-- ==== Sys2Proof/Laws/SoundBase.lean ====
section
/-!
SUPPORT. A sound state stays sound under the operations of these files of Machine: State, Ops, Link, Flags, Health, Rules, Edit, Tables, Dma, Issue.
-/
namespace Sys2Proof.Machine

/-! ### Machine/State.lean -/

theorem sound_State_reset :
    State.Sound State.reset := by
  unfold State.reset
  exact (State.sound_mk SMap.sorted_nil SMap.sorted_nil SMap.sorted_nil SMap.sorted_nil SMap.sorted_nil
      SMap.sorted_nil (CtlSt.sound_mk SMap.sorted_nil SMap.sorted_nil SMap.sorted_nil SMap.sorted_nil SMap.sorted_nil
      SMap.sorted_nil) (HostSt.sound_mk SMap.sorted_nil rfl rfl SMap.sorted_nil) (HltSt.sound_mk SMap.sorted_nil
      SMap.sorted_nil SMap.sorted_nil SMap.sorted_nil SMap.sorted_nil SMap.sorted_nil SMap.sorted_nil)
      (NvmSt.sound_mk rfl) (ClsSt.sound_mk SMap.sorted_nil SMap.sorted_nil SMap.sorted_nil SMap.sorted_nil
      SMap.sorted_nil) (TimeSt.sound_mk SMap.sorted_nil SMap.sorted_nil SMap.sorted_nil) (TblSt.sound_mk
      SMap.sorted_nil SMap.sorted_nil SMap.sorted_nil SMap.sorted_nil SMap.sorted_nil SMap.sorted_nil)
      (LeafSt.sound_mk SMap.sorted_nil SMap.sorted_nil SMap.sorted_nil SMap.sorted_nil SMap.sorted_nil
      SMap.sorted_nil) (XbarSt.sound_mk SMap.sorted_nil SMap.sorted_nil SMap.sorted_nil SMap.sorted_nil
      SMap.sorted_nil SMap.sorted_nil SMap.sorted_nil SMap.sorted_nil SMap.sorted_nil SMap.sorted_nil)
      (BufSt.sound_mk SMap.sorted_nil SMap.sorted_nil SMap.sorted_nil SMap.sorted_nil) (TmSt.sound_mk SMap.sorted_nil
      SMap.sorted_nil SMap.sorted_nil SMap.sorted_nil SMap.sorted_nil SMap.sorted_nil)
      (SkySt.sound_mk SMap.sorted_nil SMap.sorted_nil SMap.sorted_nil SMap.sorted_nil SMap.sorted_nil SMap.sorted_nil
      SMap.sorted_nil SMap.sorted_nil SMap.sorted_nil SMap.sorted_nil SMap.sorted_nil SMap.sorted_nil SMap.sorted_nil
      SMap.sorted_nil))

/-! ### Machine/Ops.lean -/

theorem sound_State_count : ∀ a0 a1 a2 a3 a4, State.Sound a0 →
    State.Sound (State.count a0 a1 a2 a3 a4) := by
  intro a0 a1 a2 a3 a4 h0
  unfold State.count
  exact (State.sound_mk h0.regs h0.shadow (SMap.sorted_upd h0.cnts _ _ _) (SMap.sorted_upd h0.tot _ _ _) h0.hold
      h0.pairs h0.ctl h0.host h0.hlt h0.nvm h0.cls h0.time h0.tbl h0.leaf h0.xbar h0.buf h0.tm h0.sky)

theorem sound_State_countIf : ∀ a0 a1 a2 a3 a4, State.Sound a0 →
    State.Sound (State.countIf a0 a1 a2 a3 a4) := by
  intro a0 a1 a2 a3 a4 h0
  unfold State.countIf
  exact (ite_holds (P := State.Sound) (sound_State_count _ _ _ _ _ h0) h0)

theorem sound_State_emit : ∀ a0 a1, State.Sound a0 →
    State.Sound (State.emit a0 a1) := by
  intro a0 a1 h0
  unfold State.emit
  exact (State.sound_mk h0.regs h0.shadow h0.cnts h0.tot h0.hold h0.pairs h0.ctl h0.host h0.hlt h0.nvm h0.cls h0.time
      h0.tbl h0.leaf h0.xbar h0.buf h0.tm h0.sky)

theorem sound_State_fresh : ∀ a0, State.Sound a0 →
    State.Sound (State.fresh a0) := by
  intro a0 h0
  unfold State.fresh
  exact (State.sound_mk h0.regs h0.shadow h0.cnts h0.tot h0.hold h0.pairs h0.ctl h0.host h0.hlt h0.nvm h0.cls h0.time
      h0.tbl h0.leaf h0.xbar h0.buf h0.tm h0.sky)

theorem sound_State_led : ∀ a0 a1 a2 a3, State.Sound a0 →
    State.Sound (State.led a0 a1 a2 a3) := by
  intro a0 a1 a2 a3 h0
  unfold State.led
  exact (State.sound_mk h0.regs h0.shadow h0.cnts h0.tot h0.hold h0.pairs h0.ctl h0.host (HltSt.sound_mk h0.hlt.wins
      h0.hlt.winCfg h0.hlt.bktAt (SMap.sorted_upd h0.hlt.led _ _ _) h0.hlt.offs h0.hlt.diffs h0.hlt.flog) h0.nvm
      h0.cls h0.time h0.tbl h0.leaf h0.xbar h0.buf h0.tm h0.sky)

theorem sound_State_setReg : ∀ a0 a1 a2 a3 a4, State.Sound a0 →
    State.Sound (State.setReg a0 a1 a2 a3 a4) := by
  intro a0 a1 a2 a3 a4 h0
  unfold State.setReg
  exact (State.sound_mk (SMap.sorted_put h0.regs _ _ _) h0.shadow h0.cnts h0.tot h0.hold h0.pairs h0.ctl h0.host
      h0.hlt h0.nvm h0.cls h0.time h0.tbl h0.leaf h0.xbar h0.buf h0.tm h0.sky)

theorem sound_State_setFld : ∀ a0 a1 a2 a3 a4, State.Sound a0 →
    State.Sound (State.setFld a0 a1 a2 a3 a4) := by
  intro a0 a1 a2 a3 a4 h0
  unfold State.setFld
  exact (sound_State_setReg _ _ _ _ _ h0)

theorem sound_State_setReg64 : ∀ a0 a1 a2 a3 a4, State.Sound a0 →
    State.Sound (State.setReg64 a0 a1 a2 a3 a4) := by
  intro a0 a1 a2 a3 a4 h0
  unfold State.setReg64
  exact (sound_State_setReg _ _ _ _ _ (sound_State_setReg _ _ _ _ _ h0))

theorem sound_State_setShad : ∀ a0 a1 a2 a3 a4, State.Sound a0 →
    State.Sound (State.setShad a0 a1 a2 a3 a4) := by
  intro a0 a1 a2 a3 a4 h0
  unfold State.setShad
  exact (State.sound_mk h0.regs (SMap.sorted_put h0.shadow _ _ _) h0.cnts h0.tot h0.hold h0.pairs h0.ctl h0.host
      h0.hlt h0.nvm h0.cls h0.time h0.tbl h0.leaf h0.xbar h0.buf h0.tm h0.sky)

theorem sound_State_uncount : ∀ a0 a1 a2 a3, State.Sound a0 →
    State.Sound (State.uncount a0 a1 a2 a3) := by
  intro a0 a1 a2 a3 h0
  unfold State.uncount
  exact (State.sound_mk h0.regs h0.shadow (SMap.sorted_upd h0.cnts _ _ _) (SMap.sorted_upd h0.tot _ _ _) h0.hold
      h0.pairs h0.ctl h0.host h0.hlt h0.nvm h0.cls h0.time h0.tbl h0.leaf h0.xbar h0.buf h0.tm h0.sky)

theorem sound_running : ∀ a0 a1, (∀ z0, State.Sound z0 → State.Sound (a0 z0)) → State.Sound a1 →
    State.Sound (running a0 a1) := by
  intro a0 a1 h0 h1
  unfold running
  refine ite_holds (P := State.Sound) ?_ ?_
  · exact h1
  · refine h0 _ h1

theorem sound_admitting : ∀ a0 a1, (∀ z0, State.Sound z0 → State.Sound (a0 z0)) → State.Sound a1 →
    State.Sound (admitting a0 a1) := by
  intro a0 a1 h0 h1
  unfold admitting
  refine ite_holds (P := State.Sound) ?_ ?_
  · exact h1
  · refine sound_running _ _ ?_ h1
    · intro y0 hy0
      refine h0 _ hy0

/-! ### Machine/Link.lean -/

theorem sound_setVc : ∀ a0 a1 a2 a3, State.Sound a3 →
    State.Sound (setVc a0 a1 a2 a3) := by
  intro a0 a1 a2 a3 h3
  unfold setVc
  exact (State.sound_mk h3.regs h3.shadow h3.cnts h3.tot h3.hold h3.pairs (CtlSt.sound_mk h3.ctl.msix h3.ctl.intAt
      (SMap.sorted_put h3.ctl.vcs _ _ _) h3.ctl.arbs h3.ctl.pols h3.ctl.accounts) h3.host h3.hlt h3.nvm h3.cls
      h3.time h3.tbl h3.leaf h3.xbar h3.buf h3.tm h3.sky)

theorem sound_idlSend : ∀ a0 a1 a2 a3 a4, State.Sound a4 →
    State.Sound (idlSend a0 a1 a2 a3 a4) := by
  intro a0 a1 a2 a3 a4 h4
  unfold idlSend
  exact (ite_holds (P := State.Sound) h4 (sound_setVc _ _ _ _ h4))

theorem sound_sendFlit : ∀ a0 a1 a2, State.Sound a2 →
    State.Sound (sendFlit a0 a1 a2) := by
  intro a0 a1 a2 h2
  unfold sendFlit
  extract_lets +onlyGivenNames -merge x0
  split
  · exact h2
  · extract_lets +onlyGivenNames -merge x6
    have hx6 : State.Sound x6 := (sound_setVc _ _ _ _ h2)
    clear_value x6
    exact (sound_idlSend _ _ _ _ _ (sound_State_count _ _ _ _ _ hx6))

theorem sound_idlFlit : ∀ a0 a1, State.Sound a1 →
    State.Sound (idlFlit a0 a1) := by
  intro a0 a1 h1
  unfold idlFlit
  extract_lets +onlyGivenNames -merge x0
  split
  · extract_lets +onlyGivenNames -merge x4
    have hx4 : CtlSt.Sound x4 := h1.ctl
    clear_value x4
    extract_lets +onlyGivenNames -merge x5
    have hx5 : State.Sound x5 := (State.sound_mk h1.regs h1.shadow h1.cnts h1.tot h1.hold h1.pairs (CtlSt.sound_mk
        hx4.msix hx4.intAt hx4.vcs (SMap.sorted_put h1.ctl.arbs _ _ _) hx4.pols hx4.accounts) h1.host h1.hlt h1.nvm
        h1.cls h1.time h1.tbl h1.leaf h1.xbar h1.buf h1.tm h1.sky)
    clear_value x5
    split
    · exact (sound_sendFlit _ _ _ hx5)
    · exact hx5

theorem sound_idlClock : ∀ a0, State.Sound a0 →
    State.Sound (idlClock a0) := by
  intro a0 h0
  unfold idlClock
  refine ite_holds (P := State.Sound) ?_ ?_
  · extract_lets +onlyGivenNames -merge x0
    extract_lets +onlyGivenNames -merge x1
    have hx1 : State.Sound x1 := (foldl_holds (P := State.Sound) (fun _ _ hm2 => (sound_setVc _ _ _ _ hm2)) h0)
    clear_value x1
    exact (ite_holds (P := State.Sound) (sound_idlFlit _ _ (sound_idlFlit _ _ hx1)) hx1)
  · exact h0

/-! ### Machine/Flags.lean -/

theorem sound_logEntry : ∀ a0 a1, State.Sound a1 →
    State.Sound (logEntry a0 a1) := by
  intro a0 a1 h1
  unfold logEntry
  exact (State.sound_mk h1.regs h1.shadow h1.cnts h1.tot h1.hold h1.pairs h1.ctl h1.host (HltSt.sound_mk h1.hlt.wins
      h1.hlt.winCfg h1.hlt.bktAt h1.hlt.led h1.hlt.offs h1.hlt.diffs h1.hlt.flog) h1.nvm h1.cls h1.time h1.tbl
      h1.leaf h1.xbar h1.buf h1.tm h1.sky)

theorem sound_offer : ∀ a0 a1, State.Sound a1 →
    State.Sound (offer a0 a1) := by
  intro a0 a1 h1
  unfold offer
  extract_lets +onlyGivenNames -merge x0
  have hx0 : HostSt.Sound x0 := h1.host
  clear_value x0
  extract_lets +onlyGivenNames -merge x1
  have hx1 : State.Sound x1 := (State.sound_mk h1.regs h1.shadow h1.cnts h1.tot h1.hold h1.pairs h1.ctl
      (HostSt.sound_mk hx0.rings hx0.mem hx0.ext hx0.txLast) h1.hlt h1.nvm h1.cls h1.time h1.tbl h1.leaf h1.xbar
      h1.buf h1.tm h1.sky)
  clear_value x1
  exact (foldl_holds (P := State.Sound) (fun _ _ hm2 => (ite_holds (P := State.Sound) (sound_logEntry _ _ hm2) hm2))
      hx1)

theorem sound_fault : ∀ a0 a1 a2 a3 a4, State.Sound a4 →
    State.Sound (fault a0 a1 a2 a3 a4) := by
  intro a0 a1 a2 a3 a4 h4
  unfold fault
  exact (sound_offer _ _ h4)

theorem sound_sendMsix : ∀ a0 a1, State.Sound a1 →
    State.Sound (sendMsix a0 a1) := by
  intro a0 a1 h1
  unfold sendMsix
  extract_lets +onlyGivenNames -merge x0
  exact (ite_holds (P := State.Sound) (sound_State_emit _ _ h1) (State.sound_mk h1.regs h1.shadow h1.cnts h1.tot
      h1.hold h1.pairs (CtlSt.sound_mk h1.ctl.msix h1.ctl.intAt h1.ctl.vcs h1.ctl.arbs h1.ctl.pols h1.ctl.accounts)
      h1.host h1.hlt h1.nvm h1.cls h1.time h1.tbl h1.leaf h1.xbar h1.buf h1.tm h1.sky))

theorem sound_newInt : ∀ a0 a1, State.Sound a1 →
    State.Sound (newInt a0 a1) := by
  intro a0 a1 h1
  unfold newInt
  exact (ite_holds (P := State.Sound) (sound_sendMsix _ _ h1) h1)

theorem sound_noteInt : ∀ a0 a1 a2, State.Sound a2 →
    State.Sound (noteInt a0 a1 a2) := by
  intro a0 a1 a2 h2
  unfold noteInt
  exact (State.sound_mk h2.regs h2.shadow h2.cnts h2.tot h2.hold h2.pairs (CtlSt.sound_mk h2.ctl.msix
      (SMap.sorted_insert h2.ctl.intAt _ _) h2.ctl.vcs h2.ctl.arbs h2.ctl.pols h2.ctl.accounts) h2.host h2.hlt h2.nvm
      h2.cls h2.time h2.tbl h2.leaf h2.xbar h2.buf h2.tm h2.sky)

theorem sound_takeInt : ∀ a0 a1, State.Sound a1 →
    State.Sound (takeInt a0 a1) := by
  intro a0 a1 h1
  unfold takeInt
  extract_lets +onlyGivenNames -merge x0
  exact (ite_holds (P := State.Sound) (sound_State_count _ _ _ _ _ (sound_noteInt _ _ _ h1)) (sound_newInt _ _
      (sound_State_setReg _ _ _ _ _ (sound_noteInt _ _ _ h1))))

theorem sound_raiseVec : ∀ a0 a1, State.Sound a1 →
    State.Sound (raiseVec a0 a1) := by
  intro a0 a1 h1
  unfold raiseVec
  exact (ite_holds (P := State.Sound) (sound_takeInt _ _ (sound_idlSend _ _ _ _ _ h1)) (State.sound_mk h1.regs
      h1.shadow h1.cnts h1.tot h1.hold h1.pairs (CtlSt.sound_mk h1.ctl.msix h1.ctl.intAt h1.ctl.vcs h1.ctl.arbs
      h1.ctl.pols h1.ctl.accounts) h1.host h1.hlt h1.nvm h1.cls h1.time h1.tbl h1.leaf h1.xbar h1.buf h1.tm h1.sky))

theorem sound_keeperEvent : ∀ a0 a1 a2 a3, State.Sound a1 →
    State.Sound (keeperEvent a0 a1 a2 a3) := by
  intro a0 a1 a2 a3 h1
  unfold keeperEvent
  exact (sound_logEntry _ _ h1)

theorem sound_showFault : ∀ a0 a1, State.Sound a1 →
    State.Sound (showFault a0 a1) := by
  intro a0 a1 h1
  unfold showFault
  exact (sound_State_setReg _ _ _ _ _ (sound_State_setReg _ _ _ _ _ h1))

theorem sound_recordFault : ∀ a0 a1, State.Sound a1 →
    State.Sound (recordFault a0 a1) := by
  intro a0 a1 h1
  unfold recordFault
  extract_lets +onlyGivenNames -merge x0
  have hx0 : State.Sound x0 := (sound_State_count _ _ _ _ _ h1)
  clear_value x0
  extract_lets +onlyGivenNames -merge x1
  split
  · extract_lets +onlyGivenNames -merge x5
    extract_lets +onlyGivenNames -merge x6
    have hx6 : State.Sound x6 := (State.sound_mk hx0.regs hx0.shadow hx0.cnts hx0.tot hx0.hold hx0.pairs hx0.ctl
        hx0.host hx0.hlt hx0.nvm hx0.cls hx0.time hx0.tbl hx0.leaf hx0.xbar hx0.buf hx0.tm hx0.sky)
    clear_value x6
    exact (ite_holds (P := State.Sound) (sound_showFault _ _ hx6) hx6)

theorem sound_logWrite : ∀ a0 a1 a2, State.Sound a2 →
    State.Sound (logWrite a0 a1 a2) := by
  intro a0 a1 a2 h2
  unfold logWrite
  exact (sound_recordFault _ _ h2)

theorem sound_raiseNear : ∀ a0 a1, State.Sound a1 →
    State.Sound (raiseNear a0 a1) := by
  intro a0 a1 h1
  unfold raiseNear
  exact (sound_takeInt _ _ h1)

theorem sound_clearFault : ∀ a0, State.Sound a0 →
    State.Sound (clearFault a0) := by
  intro a0 h0
  unfold clearFault
  split
  · exact (sound_showFault _ _ (State.sound_mk h0.regs h0.shadow h0.cnts h0.tot h0.hold h0.pairs h0.ctl h0.host
      h0.hlt h0.nvm h0.cls h0.time h0.tbl h0.leaf h0.xbar h0.buf h0.tm h0.sky))
  · exact (sound_State_setReg _ _ _ _ _ (sound_State_setReg _ _ _ _ _ h0))

theorem sound_logNear : ∀ a0 a1, State.Sound a1 →
    State.Sound (logNear a0 a1) := by
  intro a0 a1 h1
  unfold logNear
  exact (ite_holds (P := State.Sound) (sound_recordFault _ _ (sound_idlSend _ _ _ _ _ h1)) (ite_holds (P :=
      State.Sound) (State.sound_mk h1.regs h1.shadow h1.cnts h1.tot h1.hold h1.pairs (CtlSt.sound_mk h1.ctl.msix
      h1.ctl.intAt h1.ctl.vcs h1.ctl.arbs h1.ctl.pols h1.ctl.accounts) h1.host h1.hlt h1.nvm h1.cls h1.time h1.tbl
      h1.leaf h1.xbar h1.buf h1.tm h1.sky) (State.sound_mk h1.regs h1.shadow h1.cnts h1.tot h1.hold h1.pairs
      (CtlSt.sound_mk h1.ctl.msix h1.ctl.intAt h1.ctl.vcs h1.ctl.arbs h1.ctl.pols h1.ctl.accounts) h1.host h1.hlt
      h1.nvm h1.cls h1.time h1.tbl h1.leaf h1.xbar h1.buf h1.tm h1.sky)))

What is being asked
The lines running from the start of the data through the one that contains "(SkySt.sound_mk SMap.sorted_nil SMap.sorted_nil" should be reproduced exactly, and only those.

Solution for this task
-- ==== Sys2Proof/Laws/SoundBase.lean ====
section
/-!
SUPPORT. A sound state stays sound under the operations of these files of Machine: State, Ops, Link, Flags, Health, Rules, Edit, Tables, Dma, Issue.
-/
namespace Sys2Proof.Machine

/-! ### Machine/State.lean -/

theorem sound_State_reset :
    State.Sound State.reset := by
  unfold State.reset
  exact (State.sound_mk SMap.sorted_nil SMap.sorted_nil SMap.sorted_nil SMap.sorted_nil SMap.sorted_nil
      SMap.sorted_nil (CtlSt.sound_mk SMap.sorted_nil SMap.sorted_nil SMap.sorted_nil SMap.sorted_nil SMap.sorted_nil
      SMap.sorted_nil) (HostSt.sound_mk SMap.sorted_nil rfl rfl SMap.sorted_nil) (HltSt.sound_mk SMap.sorted_nil
      SMap.sorted_nil SMap.sorted_nil SMap.sorted_nil SMap.sorted_nil SMap.sorted_nil SMap.sorted_nil)
      (NvmSt.sound_mk rfl) (ClsSt.sound_mk SMap.sorted_nil SMap.sorted_nil SMap.sorted_nil SMap.sorted_nil
      SMap.sorted_nil) (TimeSt.sound_mk SMap.sorted_nil SMap.sorted_nil SMap.sorted_nil) (TblSt.sound_mk
      SMap.sorted_nil SMap.sorted_nil SMap.sorted_nil SMap.sorted_nil SMap.sorted_nil SMap.sorted_nil)
      (LeafSt.sound_mk SMap.sorted_nil SMap.sorted_nil SMap.sorted_nil SMap.sorted_nil SMap.sorted_nil
      SMap.sorted_nil) (XbarSt.sound_mk SMap.sorted_nil SMap.sorted_nil SMap.sorted_nil SMap.sorted_nil
      SMap.sorted_nil SMap.sorted_nil SMap.sorted_nil SMap.sorted_nil SMap.sorted_nil SMap.sorted_nil)
      (BufSt.sound_mk SMap.sorted_nil SMap.sorted_nil SMap.sorted_nil SMap.sorted_nil) (TmSt.sound_mk SMap.sorted_nil
      SMap.sorted_nil SMap.sorted_nil SMap.sorted_nil SMap.sorted_nil SMap.sorted_nil)
      (SkySt.sound_mk SMap.sorted_nil SMap.sorted_nil SMap.sorted_nil SMap.sorted_nil SMap.sorted_nil SMap.sorted_nil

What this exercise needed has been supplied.